EXERCISE AIM:
Would you output, exactly as written, the line with "case amoswapW => exact swap_touched h" and all lines after it to the end of the data below, and no others?

RECORDS PROVIDED:
= = = = = = =

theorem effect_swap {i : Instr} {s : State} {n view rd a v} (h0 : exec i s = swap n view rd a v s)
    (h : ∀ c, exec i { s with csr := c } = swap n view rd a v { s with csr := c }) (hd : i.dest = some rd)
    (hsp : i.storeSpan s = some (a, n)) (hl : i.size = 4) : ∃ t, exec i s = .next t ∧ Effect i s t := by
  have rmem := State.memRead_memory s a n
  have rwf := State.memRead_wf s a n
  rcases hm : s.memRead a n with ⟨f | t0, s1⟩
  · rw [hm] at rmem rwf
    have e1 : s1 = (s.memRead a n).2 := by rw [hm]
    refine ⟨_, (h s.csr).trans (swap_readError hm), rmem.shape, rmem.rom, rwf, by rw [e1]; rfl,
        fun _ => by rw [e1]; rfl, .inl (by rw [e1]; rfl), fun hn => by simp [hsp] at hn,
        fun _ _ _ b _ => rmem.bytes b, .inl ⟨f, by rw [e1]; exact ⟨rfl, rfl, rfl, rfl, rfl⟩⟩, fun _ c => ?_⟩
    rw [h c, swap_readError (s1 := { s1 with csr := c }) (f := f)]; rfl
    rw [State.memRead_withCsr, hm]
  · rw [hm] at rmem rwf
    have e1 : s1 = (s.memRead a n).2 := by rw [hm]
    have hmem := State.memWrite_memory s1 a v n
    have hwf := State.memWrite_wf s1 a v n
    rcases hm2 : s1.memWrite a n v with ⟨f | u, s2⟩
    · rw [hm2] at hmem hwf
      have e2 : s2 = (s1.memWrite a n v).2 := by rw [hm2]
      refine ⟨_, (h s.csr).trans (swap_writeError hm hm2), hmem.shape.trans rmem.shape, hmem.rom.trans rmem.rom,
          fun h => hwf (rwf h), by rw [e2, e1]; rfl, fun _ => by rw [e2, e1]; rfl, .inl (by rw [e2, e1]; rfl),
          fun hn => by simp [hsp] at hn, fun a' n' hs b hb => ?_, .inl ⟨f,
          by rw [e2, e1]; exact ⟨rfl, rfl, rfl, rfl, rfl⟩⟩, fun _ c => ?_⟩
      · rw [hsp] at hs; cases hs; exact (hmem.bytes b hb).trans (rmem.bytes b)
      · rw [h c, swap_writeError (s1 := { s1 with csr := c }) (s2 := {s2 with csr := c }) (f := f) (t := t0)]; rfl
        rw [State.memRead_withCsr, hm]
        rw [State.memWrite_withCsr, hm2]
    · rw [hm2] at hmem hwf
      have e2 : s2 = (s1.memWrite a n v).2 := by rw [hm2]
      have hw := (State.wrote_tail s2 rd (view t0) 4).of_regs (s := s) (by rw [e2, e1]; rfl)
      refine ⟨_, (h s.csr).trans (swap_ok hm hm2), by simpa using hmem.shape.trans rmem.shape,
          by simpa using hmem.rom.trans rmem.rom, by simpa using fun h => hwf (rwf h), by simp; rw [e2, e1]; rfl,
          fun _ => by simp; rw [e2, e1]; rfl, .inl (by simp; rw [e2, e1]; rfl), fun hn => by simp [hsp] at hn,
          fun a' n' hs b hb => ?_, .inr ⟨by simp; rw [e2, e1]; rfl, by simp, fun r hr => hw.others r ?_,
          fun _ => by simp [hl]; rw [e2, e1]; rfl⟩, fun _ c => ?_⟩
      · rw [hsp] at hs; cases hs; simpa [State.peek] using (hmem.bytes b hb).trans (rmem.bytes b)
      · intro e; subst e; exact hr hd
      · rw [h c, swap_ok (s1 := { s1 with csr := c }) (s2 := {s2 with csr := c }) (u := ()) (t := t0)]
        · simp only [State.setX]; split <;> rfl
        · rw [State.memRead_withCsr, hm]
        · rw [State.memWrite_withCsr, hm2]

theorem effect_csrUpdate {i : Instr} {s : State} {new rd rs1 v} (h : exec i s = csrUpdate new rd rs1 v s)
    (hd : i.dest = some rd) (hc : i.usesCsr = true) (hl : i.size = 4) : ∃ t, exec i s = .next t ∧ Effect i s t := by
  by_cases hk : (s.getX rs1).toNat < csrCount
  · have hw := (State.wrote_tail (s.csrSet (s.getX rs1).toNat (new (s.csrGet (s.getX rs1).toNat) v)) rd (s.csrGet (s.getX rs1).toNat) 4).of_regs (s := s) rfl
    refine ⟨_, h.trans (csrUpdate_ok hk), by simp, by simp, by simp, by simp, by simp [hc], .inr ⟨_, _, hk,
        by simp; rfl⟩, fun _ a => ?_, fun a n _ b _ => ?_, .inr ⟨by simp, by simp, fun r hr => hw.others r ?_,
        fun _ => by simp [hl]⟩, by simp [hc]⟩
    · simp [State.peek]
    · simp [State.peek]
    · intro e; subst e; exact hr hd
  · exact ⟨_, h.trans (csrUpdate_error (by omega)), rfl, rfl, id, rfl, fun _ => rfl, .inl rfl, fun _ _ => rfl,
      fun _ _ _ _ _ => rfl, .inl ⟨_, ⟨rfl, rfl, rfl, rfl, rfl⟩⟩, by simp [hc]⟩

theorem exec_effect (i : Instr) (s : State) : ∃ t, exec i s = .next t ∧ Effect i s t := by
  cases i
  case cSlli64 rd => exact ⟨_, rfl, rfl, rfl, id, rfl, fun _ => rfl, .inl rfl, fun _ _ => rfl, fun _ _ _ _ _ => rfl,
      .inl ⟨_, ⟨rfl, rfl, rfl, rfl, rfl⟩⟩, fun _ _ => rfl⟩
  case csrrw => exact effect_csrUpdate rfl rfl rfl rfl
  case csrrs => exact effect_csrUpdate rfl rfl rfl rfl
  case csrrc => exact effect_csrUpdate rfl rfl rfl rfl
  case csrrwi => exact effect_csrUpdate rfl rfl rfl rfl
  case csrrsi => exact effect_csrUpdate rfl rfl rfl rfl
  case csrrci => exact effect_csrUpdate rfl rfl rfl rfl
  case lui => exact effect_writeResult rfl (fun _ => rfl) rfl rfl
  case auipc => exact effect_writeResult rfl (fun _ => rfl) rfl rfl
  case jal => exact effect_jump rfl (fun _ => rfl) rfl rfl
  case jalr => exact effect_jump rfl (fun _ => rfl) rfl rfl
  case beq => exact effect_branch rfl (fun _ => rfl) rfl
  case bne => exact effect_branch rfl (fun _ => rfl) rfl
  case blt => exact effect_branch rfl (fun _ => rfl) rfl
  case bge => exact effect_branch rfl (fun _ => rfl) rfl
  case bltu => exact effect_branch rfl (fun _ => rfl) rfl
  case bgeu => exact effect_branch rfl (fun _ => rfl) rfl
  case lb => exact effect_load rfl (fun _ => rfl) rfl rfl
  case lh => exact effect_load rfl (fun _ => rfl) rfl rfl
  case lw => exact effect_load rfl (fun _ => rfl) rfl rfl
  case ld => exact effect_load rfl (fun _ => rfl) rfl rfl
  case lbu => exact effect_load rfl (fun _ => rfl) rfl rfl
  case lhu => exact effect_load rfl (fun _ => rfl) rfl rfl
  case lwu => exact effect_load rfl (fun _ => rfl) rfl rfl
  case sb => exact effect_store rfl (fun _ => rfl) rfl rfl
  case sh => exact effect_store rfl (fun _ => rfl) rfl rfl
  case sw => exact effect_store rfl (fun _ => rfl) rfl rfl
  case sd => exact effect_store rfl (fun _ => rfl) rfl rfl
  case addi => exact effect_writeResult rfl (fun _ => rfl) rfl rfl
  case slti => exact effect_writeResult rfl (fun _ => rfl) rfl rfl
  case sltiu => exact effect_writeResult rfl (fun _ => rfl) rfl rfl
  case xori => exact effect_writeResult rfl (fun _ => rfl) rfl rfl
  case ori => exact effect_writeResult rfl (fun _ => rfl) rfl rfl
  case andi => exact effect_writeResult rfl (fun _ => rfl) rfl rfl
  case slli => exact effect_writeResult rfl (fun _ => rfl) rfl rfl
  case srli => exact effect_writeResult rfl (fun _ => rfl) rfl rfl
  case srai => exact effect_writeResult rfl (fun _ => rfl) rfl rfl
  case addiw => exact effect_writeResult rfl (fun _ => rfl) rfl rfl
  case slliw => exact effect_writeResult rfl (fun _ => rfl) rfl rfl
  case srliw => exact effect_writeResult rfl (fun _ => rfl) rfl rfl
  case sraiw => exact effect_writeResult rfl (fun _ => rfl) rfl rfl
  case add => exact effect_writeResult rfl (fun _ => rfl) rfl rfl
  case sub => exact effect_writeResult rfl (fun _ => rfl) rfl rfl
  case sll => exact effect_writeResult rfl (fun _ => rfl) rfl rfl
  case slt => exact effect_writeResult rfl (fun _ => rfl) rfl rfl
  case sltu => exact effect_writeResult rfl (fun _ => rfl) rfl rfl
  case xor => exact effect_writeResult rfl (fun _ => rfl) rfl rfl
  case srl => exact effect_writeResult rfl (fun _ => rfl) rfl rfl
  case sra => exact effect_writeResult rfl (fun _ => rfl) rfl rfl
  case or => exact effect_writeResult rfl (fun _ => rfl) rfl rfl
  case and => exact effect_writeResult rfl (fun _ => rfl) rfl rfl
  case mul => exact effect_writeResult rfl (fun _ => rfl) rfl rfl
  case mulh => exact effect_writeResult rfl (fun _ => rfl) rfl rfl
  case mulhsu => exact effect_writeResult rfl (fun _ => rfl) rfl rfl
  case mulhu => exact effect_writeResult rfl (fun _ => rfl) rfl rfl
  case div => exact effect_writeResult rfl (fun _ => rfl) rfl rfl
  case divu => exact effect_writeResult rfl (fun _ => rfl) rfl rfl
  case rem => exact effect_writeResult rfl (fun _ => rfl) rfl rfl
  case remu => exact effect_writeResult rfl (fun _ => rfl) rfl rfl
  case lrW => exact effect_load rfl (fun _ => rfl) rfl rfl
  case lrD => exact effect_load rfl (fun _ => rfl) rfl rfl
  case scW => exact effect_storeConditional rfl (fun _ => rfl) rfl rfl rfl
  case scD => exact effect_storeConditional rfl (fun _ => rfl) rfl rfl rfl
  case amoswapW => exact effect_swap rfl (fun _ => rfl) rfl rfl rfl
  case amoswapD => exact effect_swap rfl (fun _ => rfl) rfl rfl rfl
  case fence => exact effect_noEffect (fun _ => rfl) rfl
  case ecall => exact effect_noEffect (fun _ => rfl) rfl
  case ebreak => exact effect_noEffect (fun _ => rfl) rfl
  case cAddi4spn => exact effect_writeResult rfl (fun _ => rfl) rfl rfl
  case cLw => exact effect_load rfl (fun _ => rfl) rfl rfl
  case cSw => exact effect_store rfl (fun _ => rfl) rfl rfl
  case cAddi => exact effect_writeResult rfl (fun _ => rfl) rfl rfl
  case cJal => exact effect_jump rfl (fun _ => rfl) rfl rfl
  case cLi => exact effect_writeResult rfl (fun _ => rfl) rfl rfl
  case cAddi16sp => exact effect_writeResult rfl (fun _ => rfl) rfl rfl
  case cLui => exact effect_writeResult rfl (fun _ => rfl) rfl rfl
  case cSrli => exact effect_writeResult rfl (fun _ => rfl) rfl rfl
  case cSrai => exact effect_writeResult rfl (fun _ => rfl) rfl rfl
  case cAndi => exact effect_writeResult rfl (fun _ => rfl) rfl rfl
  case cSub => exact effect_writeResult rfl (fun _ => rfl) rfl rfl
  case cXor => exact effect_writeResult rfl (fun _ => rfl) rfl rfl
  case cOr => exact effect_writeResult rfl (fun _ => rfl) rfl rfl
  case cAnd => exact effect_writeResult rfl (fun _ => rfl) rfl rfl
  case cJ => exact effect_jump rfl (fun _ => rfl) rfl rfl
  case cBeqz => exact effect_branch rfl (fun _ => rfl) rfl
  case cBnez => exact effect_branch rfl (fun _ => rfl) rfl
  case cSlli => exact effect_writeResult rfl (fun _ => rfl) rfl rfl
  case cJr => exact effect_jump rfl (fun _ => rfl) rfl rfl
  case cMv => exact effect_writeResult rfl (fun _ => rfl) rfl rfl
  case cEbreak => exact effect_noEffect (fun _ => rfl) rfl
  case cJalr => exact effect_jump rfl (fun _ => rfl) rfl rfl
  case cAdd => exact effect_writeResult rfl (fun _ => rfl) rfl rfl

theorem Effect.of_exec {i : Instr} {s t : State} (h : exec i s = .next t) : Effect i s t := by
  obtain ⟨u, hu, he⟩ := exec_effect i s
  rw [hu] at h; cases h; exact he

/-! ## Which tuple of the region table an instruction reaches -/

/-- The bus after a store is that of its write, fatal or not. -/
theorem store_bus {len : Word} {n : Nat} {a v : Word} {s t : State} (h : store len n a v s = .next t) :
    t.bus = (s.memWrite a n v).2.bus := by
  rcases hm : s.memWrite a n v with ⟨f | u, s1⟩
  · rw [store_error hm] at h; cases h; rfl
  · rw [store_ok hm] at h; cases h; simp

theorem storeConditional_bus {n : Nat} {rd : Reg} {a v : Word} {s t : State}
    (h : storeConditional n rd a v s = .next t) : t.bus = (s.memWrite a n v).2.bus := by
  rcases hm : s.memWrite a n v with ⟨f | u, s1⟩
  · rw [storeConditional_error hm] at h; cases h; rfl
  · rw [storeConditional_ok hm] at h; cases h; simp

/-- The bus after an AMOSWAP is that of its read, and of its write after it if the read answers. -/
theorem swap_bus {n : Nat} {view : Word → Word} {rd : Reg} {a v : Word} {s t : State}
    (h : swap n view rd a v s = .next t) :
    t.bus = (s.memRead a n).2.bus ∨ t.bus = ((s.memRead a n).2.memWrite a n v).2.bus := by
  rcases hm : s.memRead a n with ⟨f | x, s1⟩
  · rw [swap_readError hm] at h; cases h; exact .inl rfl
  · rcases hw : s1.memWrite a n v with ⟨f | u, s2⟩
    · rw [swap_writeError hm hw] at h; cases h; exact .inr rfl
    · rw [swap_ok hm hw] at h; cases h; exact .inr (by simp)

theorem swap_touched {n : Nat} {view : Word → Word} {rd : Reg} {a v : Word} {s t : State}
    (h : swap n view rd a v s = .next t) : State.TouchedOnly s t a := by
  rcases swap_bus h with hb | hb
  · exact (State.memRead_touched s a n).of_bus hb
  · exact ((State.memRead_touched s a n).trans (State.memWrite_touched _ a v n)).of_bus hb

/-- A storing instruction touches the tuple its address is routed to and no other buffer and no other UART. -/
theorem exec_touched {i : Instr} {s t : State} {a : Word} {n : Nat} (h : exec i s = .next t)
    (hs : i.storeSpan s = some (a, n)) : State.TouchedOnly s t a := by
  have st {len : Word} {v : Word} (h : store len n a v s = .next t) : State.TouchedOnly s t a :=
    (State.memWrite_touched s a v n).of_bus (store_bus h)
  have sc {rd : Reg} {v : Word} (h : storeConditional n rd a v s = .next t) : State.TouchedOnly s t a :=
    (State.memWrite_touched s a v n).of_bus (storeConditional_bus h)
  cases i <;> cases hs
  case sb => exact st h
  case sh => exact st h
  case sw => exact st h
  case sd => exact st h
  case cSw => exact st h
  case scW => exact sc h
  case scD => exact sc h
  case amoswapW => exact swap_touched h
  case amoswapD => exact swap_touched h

= = = = = = =

WORKED SOLUTION:
  case amoswapW => exact swap_touched h
  case amoswapD => exact swap_touched h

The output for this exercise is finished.